* [Exercise description]
An exact transcription of the lines below, from the first through the one containing "every step, then", is the only output wanted.

* [Extracted material]
----
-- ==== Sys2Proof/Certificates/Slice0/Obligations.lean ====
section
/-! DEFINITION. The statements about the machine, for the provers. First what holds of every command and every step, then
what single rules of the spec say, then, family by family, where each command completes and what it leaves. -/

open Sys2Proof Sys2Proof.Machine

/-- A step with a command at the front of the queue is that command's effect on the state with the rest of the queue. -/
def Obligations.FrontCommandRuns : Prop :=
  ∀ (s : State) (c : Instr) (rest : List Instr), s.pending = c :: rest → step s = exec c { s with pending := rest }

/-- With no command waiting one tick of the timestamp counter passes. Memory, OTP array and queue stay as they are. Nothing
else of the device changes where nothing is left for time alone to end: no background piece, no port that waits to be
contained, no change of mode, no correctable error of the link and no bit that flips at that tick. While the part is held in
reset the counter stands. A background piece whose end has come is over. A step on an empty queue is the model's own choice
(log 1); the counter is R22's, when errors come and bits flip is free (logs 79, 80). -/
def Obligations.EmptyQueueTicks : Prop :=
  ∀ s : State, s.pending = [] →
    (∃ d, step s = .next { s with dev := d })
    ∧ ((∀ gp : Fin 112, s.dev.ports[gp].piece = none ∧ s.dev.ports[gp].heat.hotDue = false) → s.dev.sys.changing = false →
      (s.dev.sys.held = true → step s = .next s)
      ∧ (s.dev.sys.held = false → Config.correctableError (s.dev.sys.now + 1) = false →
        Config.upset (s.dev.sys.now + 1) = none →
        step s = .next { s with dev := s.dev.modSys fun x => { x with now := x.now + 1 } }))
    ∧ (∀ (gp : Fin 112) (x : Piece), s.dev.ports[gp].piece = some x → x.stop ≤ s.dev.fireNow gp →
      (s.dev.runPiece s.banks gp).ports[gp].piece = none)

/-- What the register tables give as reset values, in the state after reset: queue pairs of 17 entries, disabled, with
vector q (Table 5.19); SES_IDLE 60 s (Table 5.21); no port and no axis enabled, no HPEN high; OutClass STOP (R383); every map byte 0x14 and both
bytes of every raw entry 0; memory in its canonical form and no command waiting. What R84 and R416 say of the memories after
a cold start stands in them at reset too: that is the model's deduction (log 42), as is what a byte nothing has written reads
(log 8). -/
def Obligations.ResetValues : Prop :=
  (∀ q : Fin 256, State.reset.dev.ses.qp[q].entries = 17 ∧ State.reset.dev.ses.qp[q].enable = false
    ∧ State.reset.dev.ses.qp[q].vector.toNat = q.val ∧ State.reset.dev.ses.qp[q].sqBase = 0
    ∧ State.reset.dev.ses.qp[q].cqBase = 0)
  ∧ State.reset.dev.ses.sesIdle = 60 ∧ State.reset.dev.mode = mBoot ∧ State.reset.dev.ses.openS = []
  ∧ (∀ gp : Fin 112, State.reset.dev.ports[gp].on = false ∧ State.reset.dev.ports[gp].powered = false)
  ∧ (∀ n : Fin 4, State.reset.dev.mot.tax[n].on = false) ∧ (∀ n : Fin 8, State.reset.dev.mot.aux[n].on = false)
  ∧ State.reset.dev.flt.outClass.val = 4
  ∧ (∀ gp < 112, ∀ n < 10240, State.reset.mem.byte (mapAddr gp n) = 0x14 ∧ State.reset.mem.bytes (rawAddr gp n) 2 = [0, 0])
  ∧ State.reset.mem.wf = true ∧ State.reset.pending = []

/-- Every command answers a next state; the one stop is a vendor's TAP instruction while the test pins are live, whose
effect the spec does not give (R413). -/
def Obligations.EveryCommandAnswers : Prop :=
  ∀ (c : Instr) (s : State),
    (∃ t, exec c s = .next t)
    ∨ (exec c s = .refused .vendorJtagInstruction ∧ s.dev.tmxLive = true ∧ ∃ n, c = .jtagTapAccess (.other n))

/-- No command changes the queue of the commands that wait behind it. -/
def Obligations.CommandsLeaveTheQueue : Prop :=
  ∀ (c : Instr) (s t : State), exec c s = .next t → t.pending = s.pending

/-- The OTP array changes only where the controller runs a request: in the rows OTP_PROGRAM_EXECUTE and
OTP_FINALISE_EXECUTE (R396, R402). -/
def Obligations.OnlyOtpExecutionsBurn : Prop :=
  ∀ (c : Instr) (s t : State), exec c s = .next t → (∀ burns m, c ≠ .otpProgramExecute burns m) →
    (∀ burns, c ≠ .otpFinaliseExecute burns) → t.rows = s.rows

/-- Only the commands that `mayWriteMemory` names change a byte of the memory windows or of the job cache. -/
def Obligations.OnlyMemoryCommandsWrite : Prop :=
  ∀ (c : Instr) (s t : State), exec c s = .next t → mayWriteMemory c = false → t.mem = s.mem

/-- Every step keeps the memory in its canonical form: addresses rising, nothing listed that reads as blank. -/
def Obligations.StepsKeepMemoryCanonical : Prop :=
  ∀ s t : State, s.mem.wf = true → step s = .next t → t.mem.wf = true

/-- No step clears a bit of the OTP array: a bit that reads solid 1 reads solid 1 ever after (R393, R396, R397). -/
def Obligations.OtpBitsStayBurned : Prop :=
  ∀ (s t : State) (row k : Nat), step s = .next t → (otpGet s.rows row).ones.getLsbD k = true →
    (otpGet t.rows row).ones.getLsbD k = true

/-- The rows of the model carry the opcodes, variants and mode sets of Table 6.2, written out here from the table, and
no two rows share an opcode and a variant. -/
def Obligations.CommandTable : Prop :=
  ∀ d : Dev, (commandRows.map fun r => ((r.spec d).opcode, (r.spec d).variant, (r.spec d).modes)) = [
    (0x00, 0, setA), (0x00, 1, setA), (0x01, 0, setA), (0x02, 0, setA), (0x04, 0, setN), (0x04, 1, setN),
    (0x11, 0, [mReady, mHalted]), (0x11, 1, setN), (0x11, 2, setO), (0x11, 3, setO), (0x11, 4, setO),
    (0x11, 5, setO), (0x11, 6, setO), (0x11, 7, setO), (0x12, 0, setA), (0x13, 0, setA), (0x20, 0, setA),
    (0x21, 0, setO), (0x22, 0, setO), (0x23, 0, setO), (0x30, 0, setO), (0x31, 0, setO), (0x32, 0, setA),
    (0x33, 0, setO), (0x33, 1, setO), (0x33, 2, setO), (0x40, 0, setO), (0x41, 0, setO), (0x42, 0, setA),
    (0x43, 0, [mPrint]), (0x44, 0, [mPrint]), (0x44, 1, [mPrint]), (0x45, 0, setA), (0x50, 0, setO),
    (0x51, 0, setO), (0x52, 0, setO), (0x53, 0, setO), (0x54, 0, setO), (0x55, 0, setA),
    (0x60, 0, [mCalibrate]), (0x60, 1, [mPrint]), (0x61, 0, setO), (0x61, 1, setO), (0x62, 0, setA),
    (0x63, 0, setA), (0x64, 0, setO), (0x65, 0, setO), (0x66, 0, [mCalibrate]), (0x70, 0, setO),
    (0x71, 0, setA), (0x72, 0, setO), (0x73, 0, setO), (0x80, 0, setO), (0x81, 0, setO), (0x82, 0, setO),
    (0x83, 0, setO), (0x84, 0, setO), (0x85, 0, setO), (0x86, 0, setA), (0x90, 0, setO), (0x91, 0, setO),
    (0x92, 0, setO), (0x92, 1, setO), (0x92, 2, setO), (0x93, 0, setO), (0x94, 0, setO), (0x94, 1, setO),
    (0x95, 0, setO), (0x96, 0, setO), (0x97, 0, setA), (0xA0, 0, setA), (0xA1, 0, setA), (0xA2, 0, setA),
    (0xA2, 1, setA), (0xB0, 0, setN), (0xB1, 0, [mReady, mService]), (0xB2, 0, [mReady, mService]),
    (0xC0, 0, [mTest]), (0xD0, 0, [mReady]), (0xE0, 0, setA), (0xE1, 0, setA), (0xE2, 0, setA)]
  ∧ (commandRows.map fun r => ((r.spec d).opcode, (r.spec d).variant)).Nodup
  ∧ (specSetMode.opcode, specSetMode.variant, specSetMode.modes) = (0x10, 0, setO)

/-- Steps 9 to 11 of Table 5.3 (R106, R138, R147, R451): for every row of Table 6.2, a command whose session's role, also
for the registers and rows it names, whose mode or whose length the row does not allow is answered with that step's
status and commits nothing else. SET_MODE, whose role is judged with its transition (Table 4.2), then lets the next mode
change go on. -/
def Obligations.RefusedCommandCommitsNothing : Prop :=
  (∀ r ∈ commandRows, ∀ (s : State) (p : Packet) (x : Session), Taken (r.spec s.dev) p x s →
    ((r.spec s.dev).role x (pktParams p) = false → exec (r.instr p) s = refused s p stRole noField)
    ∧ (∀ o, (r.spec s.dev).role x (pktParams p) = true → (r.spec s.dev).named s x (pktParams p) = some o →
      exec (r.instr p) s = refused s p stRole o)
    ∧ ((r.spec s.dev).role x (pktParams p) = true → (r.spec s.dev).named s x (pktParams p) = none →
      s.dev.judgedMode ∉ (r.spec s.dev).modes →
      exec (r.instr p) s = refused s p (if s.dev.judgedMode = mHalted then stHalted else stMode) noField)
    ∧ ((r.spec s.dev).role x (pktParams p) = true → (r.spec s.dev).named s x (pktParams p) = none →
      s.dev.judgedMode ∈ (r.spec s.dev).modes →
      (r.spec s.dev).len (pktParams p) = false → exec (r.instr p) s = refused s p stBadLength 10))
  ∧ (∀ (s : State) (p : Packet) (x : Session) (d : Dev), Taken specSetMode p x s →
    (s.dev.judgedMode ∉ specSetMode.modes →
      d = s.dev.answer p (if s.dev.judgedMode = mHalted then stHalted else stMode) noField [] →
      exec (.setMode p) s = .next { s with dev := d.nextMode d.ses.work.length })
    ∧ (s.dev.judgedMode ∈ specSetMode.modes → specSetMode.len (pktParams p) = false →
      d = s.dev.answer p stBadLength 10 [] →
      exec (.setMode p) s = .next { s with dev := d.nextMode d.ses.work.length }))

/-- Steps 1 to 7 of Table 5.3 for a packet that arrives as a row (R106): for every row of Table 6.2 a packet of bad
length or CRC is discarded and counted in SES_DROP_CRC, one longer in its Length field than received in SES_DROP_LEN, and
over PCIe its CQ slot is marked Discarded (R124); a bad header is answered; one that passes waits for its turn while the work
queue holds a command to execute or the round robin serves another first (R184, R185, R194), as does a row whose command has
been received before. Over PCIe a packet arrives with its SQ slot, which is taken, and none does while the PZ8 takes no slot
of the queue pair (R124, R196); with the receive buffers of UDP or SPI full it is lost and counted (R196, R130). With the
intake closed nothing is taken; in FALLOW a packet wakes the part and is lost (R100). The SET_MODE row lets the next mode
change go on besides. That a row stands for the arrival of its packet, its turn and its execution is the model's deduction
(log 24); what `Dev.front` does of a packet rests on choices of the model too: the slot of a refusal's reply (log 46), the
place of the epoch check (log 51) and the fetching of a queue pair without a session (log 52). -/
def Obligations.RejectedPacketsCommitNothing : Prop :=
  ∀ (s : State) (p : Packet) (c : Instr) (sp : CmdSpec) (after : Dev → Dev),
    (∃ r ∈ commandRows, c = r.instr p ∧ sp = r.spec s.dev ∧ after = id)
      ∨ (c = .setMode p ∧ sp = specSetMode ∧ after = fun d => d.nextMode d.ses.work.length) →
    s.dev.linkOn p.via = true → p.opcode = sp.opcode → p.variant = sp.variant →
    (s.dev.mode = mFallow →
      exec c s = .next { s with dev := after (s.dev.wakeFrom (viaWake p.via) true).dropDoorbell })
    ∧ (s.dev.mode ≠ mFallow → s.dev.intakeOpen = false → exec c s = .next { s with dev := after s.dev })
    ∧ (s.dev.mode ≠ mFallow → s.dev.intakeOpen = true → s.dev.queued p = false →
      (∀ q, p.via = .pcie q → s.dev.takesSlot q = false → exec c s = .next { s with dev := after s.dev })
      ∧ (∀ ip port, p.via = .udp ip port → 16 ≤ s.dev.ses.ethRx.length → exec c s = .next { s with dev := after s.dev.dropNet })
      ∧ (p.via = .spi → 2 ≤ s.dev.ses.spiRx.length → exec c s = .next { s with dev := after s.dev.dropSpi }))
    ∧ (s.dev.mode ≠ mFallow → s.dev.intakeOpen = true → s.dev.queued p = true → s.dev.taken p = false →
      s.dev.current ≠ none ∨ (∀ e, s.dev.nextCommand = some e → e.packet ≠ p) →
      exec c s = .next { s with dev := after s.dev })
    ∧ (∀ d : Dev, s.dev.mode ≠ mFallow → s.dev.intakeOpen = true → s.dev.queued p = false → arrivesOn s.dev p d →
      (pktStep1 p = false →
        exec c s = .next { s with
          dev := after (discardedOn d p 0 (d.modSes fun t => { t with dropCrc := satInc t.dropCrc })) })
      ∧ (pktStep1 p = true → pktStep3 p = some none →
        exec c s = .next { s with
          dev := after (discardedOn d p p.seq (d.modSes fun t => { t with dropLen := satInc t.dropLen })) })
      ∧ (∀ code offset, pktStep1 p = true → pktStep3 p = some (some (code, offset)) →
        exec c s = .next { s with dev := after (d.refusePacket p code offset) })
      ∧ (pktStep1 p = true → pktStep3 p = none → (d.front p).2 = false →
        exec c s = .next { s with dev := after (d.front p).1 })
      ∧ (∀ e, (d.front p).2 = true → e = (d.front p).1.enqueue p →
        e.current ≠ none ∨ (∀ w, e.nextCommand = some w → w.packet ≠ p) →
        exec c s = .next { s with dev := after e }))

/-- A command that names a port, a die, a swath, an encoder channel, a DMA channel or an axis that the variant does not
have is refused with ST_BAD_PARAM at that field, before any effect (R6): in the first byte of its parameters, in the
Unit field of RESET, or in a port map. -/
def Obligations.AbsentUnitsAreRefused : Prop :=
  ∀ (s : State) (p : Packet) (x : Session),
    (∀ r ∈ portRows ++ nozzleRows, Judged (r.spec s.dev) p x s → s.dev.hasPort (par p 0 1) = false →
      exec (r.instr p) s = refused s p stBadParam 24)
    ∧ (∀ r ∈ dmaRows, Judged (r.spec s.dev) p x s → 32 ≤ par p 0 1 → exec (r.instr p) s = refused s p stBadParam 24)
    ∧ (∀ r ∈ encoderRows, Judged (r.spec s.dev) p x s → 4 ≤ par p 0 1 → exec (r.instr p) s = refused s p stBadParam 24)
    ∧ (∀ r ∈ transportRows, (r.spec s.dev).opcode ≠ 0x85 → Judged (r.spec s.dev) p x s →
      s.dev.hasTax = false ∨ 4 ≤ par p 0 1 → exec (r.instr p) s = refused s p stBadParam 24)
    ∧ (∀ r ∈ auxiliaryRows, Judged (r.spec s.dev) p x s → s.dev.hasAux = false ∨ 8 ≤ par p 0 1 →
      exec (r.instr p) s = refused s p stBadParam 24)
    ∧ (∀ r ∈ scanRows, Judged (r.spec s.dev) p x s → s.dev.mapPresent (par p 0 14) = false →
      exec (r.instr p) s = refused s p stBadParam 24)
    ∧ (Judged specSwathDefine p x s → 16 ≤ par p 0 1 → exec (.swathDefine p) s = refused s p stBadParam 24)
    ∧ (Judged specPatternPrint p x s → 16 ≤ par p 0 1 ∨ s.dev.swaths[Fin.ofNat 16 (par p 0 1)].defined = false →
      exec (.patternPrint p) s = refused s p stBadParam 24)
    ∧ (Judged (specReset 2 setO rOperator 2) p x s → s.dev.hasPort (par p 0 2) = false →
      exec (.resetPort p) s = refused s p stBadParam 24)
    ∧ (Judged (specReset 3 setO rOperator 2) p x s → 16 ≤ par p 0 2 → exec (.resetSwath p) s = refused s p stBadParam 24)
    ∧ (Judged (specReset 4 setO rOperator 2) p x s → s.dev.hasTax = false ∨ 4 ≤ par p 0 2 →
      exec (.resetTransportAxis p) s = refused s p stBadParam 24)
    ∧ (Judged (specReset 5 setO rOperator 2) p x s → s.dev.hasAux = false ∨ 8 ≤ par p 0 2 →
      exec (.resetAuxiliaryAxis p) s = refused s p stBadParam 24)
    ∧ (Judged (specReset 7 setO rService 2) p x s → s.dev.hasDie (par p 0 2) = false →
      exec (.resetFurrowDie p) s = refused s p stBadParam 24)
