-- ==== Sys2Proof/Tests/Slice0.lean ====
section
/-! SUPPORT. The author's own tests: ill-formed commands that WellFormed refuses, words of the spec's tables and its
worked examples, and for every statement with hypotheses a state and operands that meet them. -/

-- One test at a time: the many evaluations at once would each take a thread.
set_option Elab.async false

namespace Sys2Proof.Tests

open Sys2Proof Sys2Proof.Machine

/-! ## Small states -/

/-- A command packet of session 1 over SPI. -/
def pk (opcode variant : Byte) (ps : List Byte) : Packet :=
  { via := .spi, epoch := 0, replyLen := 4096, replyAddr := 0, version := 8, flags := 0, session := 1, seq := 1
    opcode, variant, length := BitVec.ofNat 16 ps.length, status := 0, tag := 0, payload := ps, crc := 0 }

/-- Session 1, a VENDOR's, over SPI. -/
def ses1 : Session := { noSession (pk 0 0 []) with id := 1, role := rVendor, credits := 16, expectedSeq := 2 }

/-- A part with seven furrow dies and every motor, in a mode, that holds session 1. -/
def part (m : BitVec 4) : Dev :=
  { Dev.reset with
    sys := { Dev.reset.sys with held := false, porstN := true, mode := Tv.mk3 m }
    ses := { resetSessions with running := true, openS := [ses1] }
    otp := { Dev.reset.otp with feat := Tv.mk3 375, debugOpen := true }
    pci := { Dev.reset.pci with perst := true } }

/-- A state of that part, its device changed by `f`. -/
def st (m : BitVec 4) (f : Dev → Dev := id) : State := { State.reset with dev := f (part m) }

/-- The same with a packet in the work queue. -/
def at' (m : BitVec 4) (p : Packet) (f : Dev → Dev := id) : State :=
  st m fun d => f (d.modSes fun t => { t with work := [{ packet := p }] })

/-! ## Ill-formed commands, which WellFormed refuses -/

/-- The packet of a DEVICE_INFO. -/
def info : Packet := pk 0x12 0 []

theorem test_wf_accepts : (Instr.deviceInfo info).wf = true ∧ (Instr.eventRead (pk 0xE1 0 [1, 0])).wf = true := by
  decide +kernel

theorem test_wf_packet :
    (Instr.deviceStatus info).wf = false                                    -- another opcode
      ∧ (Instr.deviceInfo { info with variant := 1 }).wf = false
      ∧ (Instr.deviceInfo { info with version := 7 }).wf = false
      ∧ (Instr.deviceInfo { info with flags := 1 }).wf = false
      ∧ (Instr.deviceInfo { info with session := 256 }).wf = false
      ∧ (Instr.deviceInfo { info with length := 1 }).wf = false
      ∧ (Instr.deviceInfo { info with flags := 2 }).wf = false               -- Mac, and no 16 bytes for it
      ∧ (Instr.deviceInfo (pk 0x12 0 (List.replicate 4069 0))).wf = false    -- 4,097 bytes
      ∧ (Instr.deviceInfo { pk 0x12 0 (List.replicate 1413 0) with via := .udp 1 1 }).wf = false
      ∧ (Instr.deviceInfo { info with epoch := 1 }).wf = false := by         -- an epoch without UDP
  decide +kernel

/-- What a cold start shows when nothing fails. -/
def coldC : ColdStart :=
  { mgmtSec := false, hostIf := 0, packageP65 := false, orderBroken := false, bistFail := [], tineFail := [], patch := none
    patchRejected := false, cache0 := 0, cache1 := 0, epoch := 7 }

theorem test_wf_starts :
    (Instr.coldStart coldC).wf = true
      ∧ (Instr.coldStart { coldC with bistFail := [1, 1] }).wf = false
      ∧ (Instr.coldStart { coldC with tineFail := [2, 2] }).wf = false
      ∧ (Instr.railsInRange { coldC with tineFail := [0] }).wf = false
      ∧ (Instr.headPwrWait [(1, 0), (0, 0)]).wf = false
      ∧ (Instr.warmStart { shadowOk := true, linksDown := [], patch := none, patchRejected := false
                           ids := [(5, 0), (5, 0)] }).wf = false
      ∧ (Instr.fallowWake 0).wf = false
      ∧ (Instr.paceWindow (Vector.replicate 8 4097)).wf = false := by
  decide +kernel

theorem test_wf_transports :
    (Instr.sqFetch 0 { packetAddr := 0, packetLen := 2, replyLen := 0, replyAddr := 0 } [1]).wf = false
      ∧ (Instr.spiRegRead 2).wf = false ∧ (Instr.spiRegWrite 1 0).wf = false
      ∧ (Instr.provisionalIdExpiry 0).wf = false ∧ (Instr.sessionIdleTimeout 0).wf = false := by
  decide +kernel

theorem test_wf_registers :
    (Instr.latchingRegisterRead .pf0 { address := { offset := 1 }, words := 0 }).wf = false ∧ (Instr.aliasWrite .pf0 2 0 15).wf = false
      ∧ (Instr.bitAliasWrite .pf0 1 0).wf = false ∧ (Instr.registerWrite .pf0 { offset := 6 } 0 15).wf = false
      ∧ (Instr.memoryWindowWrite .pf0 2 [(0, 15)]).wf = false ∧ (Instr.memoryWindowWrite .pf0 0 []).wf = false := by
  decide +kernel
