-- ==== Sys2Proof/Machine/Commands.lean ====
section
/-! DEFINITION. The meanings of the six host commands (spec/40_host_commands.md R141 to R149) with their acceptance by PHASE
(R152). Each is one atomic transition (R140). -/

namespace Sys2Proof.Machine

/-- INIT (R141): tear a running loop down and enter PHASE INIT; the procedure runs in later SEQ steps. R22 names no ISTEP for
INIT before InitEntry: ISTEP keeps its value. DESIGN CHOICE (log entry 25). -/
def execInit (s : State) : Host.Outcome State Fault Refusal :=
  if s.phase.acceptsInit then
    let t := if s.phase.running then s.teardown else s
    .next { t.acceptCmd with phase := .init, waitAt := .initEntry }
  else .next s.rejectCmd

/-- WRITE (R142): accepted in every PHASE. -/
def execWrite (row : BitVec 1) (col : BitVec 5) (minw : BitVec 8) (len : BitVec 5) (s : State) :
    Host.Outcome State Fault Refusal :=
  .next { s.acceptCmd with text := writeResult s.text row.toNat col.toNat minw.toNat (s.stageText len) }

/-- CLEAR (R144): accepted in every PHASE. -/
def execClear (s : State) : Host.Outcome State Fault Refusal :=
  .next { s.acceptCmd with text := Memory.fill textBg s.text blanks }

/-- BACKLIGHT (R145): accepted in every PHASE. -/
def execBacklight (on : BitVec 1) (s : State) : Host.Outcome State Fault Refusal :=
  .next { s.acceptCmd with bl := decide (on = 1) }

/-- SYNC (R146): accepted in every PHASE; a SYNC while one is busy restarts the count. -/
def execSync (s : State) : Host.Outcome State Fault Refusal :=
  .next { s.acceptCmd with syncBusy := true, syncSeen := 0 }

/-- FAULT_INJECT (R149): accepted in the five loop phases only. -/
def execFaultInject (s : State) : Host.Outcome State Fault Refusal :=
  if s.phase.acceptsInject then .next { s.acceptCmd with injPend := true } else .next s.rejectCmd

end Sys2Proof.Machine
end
----
* [Answer to the exercise]
-- ==== Sys2Proof/Certificates/Slice0/Obligations.lean ====
section
/-! DEFINITION. The statements about the machine, for the provers. First what holds of every command and every step, then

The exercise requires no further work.